Chayan Patra, Rahul Maitra

TL;DR

This paper tackles the resource-related bottlenecks of variational quantum eigenproblem solvers (VQE) on NISQ devices by introducing AD(X)-ASC, a framework that decouples the variational parameter space into a low-dimensional principal subspace and a high-dimensional auxiliary subspace via a temporal hierarchy and an adiabatic approximation. It reconstructs the effects of auxiliary parameters through a principal-to-auxiliary mapping and incorporates them as one-step posteriori auxiliary subspace corrections (ASC) in the cost function, avoiding extra quantum hardware or iterative optimization. The authors demonstrate two practical implementations for selecting the principal subspace: ADAPT-VQE and MP2-based MP2S-VQE, showing up to 1–2 orders of magnitude improvements in energy minima on PES for molecular systems, both in noiseless and noisy simulations. Additionally, they introduce a generator-informed initialization to accelerate convergence, further reducing quantum-measurement costs. Overall, AD(X)-ASC constitutes a general, resource-efficient strategy to mitigate local traps and barren plateaus in VQE, with significant practical implications for scalable quantum chemistry on near-term devices.

Abstract

Variational Quantum Eigensolver (VQE) faces significant challenges due to hardware noise and the presence of barren plateaus and local traps in the optimization landscape.
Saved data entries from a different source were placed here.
-- ==== Sys2Proof/Machine/CalOps.lean ====
section
/-!
DEFINITION. Shared operations of the calibration role: due runs, preconditions, runs and their outcomes,
records (13).
-/
namespace Sys2Proof.Machine

/-- Change a unit's tables. -/
def updUnit (u : Nat) (f : Eu → Eu) (s : State) : State :=
  { s with vern := { s.vern with eus := Tab.upd Eu.reset u f s.vern.eus } }
/-- Event unit u. -/
def unit (u : Nat) (s : State) : Eu := Tab.get Eu.reset u s.vern.eus
/-- What calibration holds of lane 4c + k. -/
def laneCal (n : Nat) (s : State) : LaneCal := Tab.get LaneCal.reset n s.cal.lanes
/-- Change a lane. -/
def updLane (n : Nat) (f : LaneCal → LaneCal) (s : State) : State :=
  { s with cal := { s.cal with lanes := Tab.upd LaneCal.reset n f s.cal.lanes } }

/-- A run of a kind and instance is in progress. -/
def calRuns (kind inst : Nat) (s : State) : Bool := s.cal.runs.any (fun r => r.kind == kind && r.inst == inst)

/-- A run becomes due, unless it is due or in progress already (R383, R319), or is of kind 2 on a shroud channel (R513). -/
def makeDue (kind inst : Nat) (s : State) : State :=
  if s.cal.due.any (fun d => d.kind == kind && d.inst == inst) || (kind == 2 && (shroudLink inst s).isSome) then s
  else { s with cal := { s.cal with due := s.cal.due ++ [⟨kind, inst, s.now⟩],
                                    dueSince := if (Tab.find (calKey kind inst) s.cal.dueSince).isSome then s.cal.dueSince
                                                else Tab.set (calKey kind inst) (s.now + 1) s.cal.dueSince } }

/-- Put an outcome into CAL_LOG (R404): the last 64, newest first. -/
def logCal (r : CalLog) (s : State) : State := { s with cal := { s.cal with log := (r :: s.cal.log).take 64 } }

/-- The units a run books: kind 3 books its lane's entry with the run's (R400). -/
def runUnits (kind : Nat) : Nat := if kind = 3 then 5 else 3

/-- A run leaves the runs in progress: its grant is released and what it used is free again. -/
def endRun (kind inst : Nat) (s : State) : State :=
  let s1 := setEntry cCal (calKey kind inst) 0 0 { s with cal := { s.cal with runs := s.cal.runs.filter (fun r => !(r.kind == kind && r.inst == inst)) } }
  if kind = 1 then updUnit inst (fun e => { e with calRunning := false }) s1
  else if kind = 3 then bookLanes (inst / 4) s1
  else s1

/-- Discard a run with a reason code (R404, R405). -/
def discardRun (reason : Nat) (r : CalRun) (s : State) : State :=
  let s1 := endRun r.kind r.inst s
  let s2 := logCal ⟨r.start, (s.now - r.at_) / 100000, r.kind, 2, reason, r.inst, 0, 0⟩ s1
  logInfo .calOutcome (calKey r.kind r.inst) (count 0x340F 3 s2)

/-- Discard the runs a test names. -/
def discardRuns (reason : Nat) (f : CalRun → Bool) (s : State) : State :=
  (s.cal.runs.filter f).foldl (fun s r => discardRun reason r s) s

/-- The channel a run of kind 2 or 3 uses. -/
def runChan (kind inst : Nat) : Option Nat := if kind = 2 then some inst else if kind = 3 then some (inst / 4) else none

/-- A run holds a channel unfurled, or a peer's hold does (R261, R374, R402). -/
def chanHeld (c : Nat) (s : State) : Bool :=
  calRuns 2 c s || (port c 0 s).holdOut != 0

/-- The runs of a channel are preempted: an unfurl, a forced furl or level 4 (R401, R402). -/
def preempt (c : Nat) (s : State) : State := discardRuns 0x24 (fun r => runChan r.kind r.inst == some c) s

/-- A kind is enabled (R398). -/
def calEnabled (kind : Nat) (s : State) : Bool := kind == 2 || bit (cfg 0x3400 0 s) (kind - 1)

/-- A lane sleeps in both directions, or its channel is outside stage 6 with its bank lit and no band being
resolved (R397, R400, R401). -/
def laneGap (n : Nat) (s : State) : Bool :=
  let c := n / 4
  let d := cod c s
  let st := (opt c s).bandState
  if d.stage = 6 then !d.txLanes.getLsbD (n % 4) && !d.rxLanes.getLsbD (n % 4) && !d.announced && !d.rxAnn
  else (eng (tileOf c) s).bank == .lit && (st == .listen || st == .backoff || st == .disabled)

/-- The first precondition of R403 that the module's state shows as failing for a run, of those the kind has; 0
for none. Numbers 2, 3 and 9 rest on measurements and are the caller's. -/
def calFails (kind inst : Nat) (s : State) : Nat :=
  let c := (runChan kind inst).getD 0
  let d := cod c s
  if kind = 2 ∧ (d.stage ≠ 6 ∨ d.txLanes ≠ 0xF#4 ∨ d.rxLanes ≠ 0xF#4 ∨ d.rxFault ≠ 0 ∨ (port c 0 s).holdIn = 0) then 4
  else if (kind = 2 ∨ kind = 3) ∧ txCoarse c s then 5
  else if !s.vern.helperLocked || !s.tb.mastOk || (mdll 25 s).st != .locked then 6
  else if kind = 1 ∧ ((unit inst s).armed || (unit inst s).calRunning) then 7
  else if (kind = 2 ∨ kind = 3) ∧ (looped c s || d.stage == 7) then 8
  else 0

/-- A resource a run needs is in use: the roving detectors carry one run of kind 2 or 3, and four runs proceed at
once (R399). -/
def calBusy (kind : Nat) (s : State) : Bool :=
  decide (4 ≤ s.cal.runs.length) || ((kind == 2 || kind == 3) && s.cal.runs.any (fun r => r.kind == 2 || r.kind == 3))

/-- Start a run: the calibration entry is booked, and it is no longer due (R397). -/
def startRun (kind inst : Nat) (s : State) : State :=
  let s1 := setEntry cCal (calKey kind inst) 1 (runUnits kind) s
  let s2 := { s1 with cal := { s1.cal with runs := s1.cal.runs ++ [⟨kind, inst, timeA s, s.now⟩],
                                           due := s1.cal.due.filter (fun d => !(d.kind == kind && d.inst == inst)),
                                           deferred := Tab.erase (calKey kind inst) s1.cal.deferred } }
  let s3 := if kind = 1 then updUnit inst (fun e => { e with calRunning := true }) s2 else s2
  countGrant s3

/-- Defer a due run with a reason code; a deferral that stands is not logged again (R404). -/
def deferRun (kind inst reason : Nat) (s : State) : State :=
  if Tab.find (calKey kind inst) s.cal.deferred = some reason then s
  else
    let s1 := { s with cal := { s.cal with deferred := Tab.set (calKey kind inst) reason s.cal.deferred } }
    logInfo .calOutcome (calKey kind inst) (count 0x340F 2 (logCal ⟨timeA s, 0, kind, 1, reason, inst, 0, 0⟩ s1))

/-- A run is accepted: logged, counted, its next due counts from now, its overdue alarm ends, its record waits
(R404, R406, R419). -/
def acceptRun (kind inst samples resid : Nat) (s : State) : State :=
  let r := (s.cal.runs.find? (fun r => r.kind == kind && r.inst == inst)).getD ⟨kind, inst, timeA s, s.now⟩
  let s1 := endRun kind inst s
  let s2 := { s1 with cal := { s1.cal with lastOk := Tab.set (calKey kind inst) (s.now + 1) s1.cal.lastOk,
                                           dueSince := Tab.erase (calKey kind inst) s1.cal.dueSince } }
  let s3 := logCal ⟨r.start, (s.now - r.at_) / 100000, kind, 0, 0, inst, samples, resid⟩ s2
  let rk := if kind = 1 then 1 else if kind = 2 then 3 else if kind = 3 then 2 else 4
  endAlarm .calOverdue (calKey kind inst) (queueRec rk inst false none (logInfo .calOutcome (calKey kind inst) (count 0x340F 1 s3)))

end Sys2Proof.Machine
end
To mitigate the detrimental effects of these issues, we introduce a general formalism that optimizes hardware resource utilization and accuracy by projecting VQE optimizations on to a reduced-dimensional subspace, followed by a set of posteriori corrections. Our method partitions the ansatz into a lower dimensional principal subspace and a higher-dimensional auxiliary subspace based on a conjecture of temporal hierarchy present among the parameters during optimization. The adiabatic approximation exploits this hierarchy, restricting optimization to the lower dimensional principal subspace only. This is followed by an efficient higher dimensional auxiliary space reconstruction without the need to perform variational optimization. These reconstructed auxiliary parameters are subsequently included in the cost-function via a set of auxiliary subspace corrections (ASC) leading to a "plummeting effect" in the energy landscape toward a more optimal minima without utilizing any additional quantum hardware resources. Numerical simulations show that, when integrated with any chemistry-inspired ansatz, our method can provide one to two orders of magnitude better estimation of the minima. Additionally, based on the adiabatic approximation, we introduce a novel initialization strategy driven by unitary rotation generators for accelerated convergence of gradient-informed dynamic quantum algorithms. Our method shows heuristic evidences of alleviating the effects of local traps, facilitating convergence toward a more optimal minimum.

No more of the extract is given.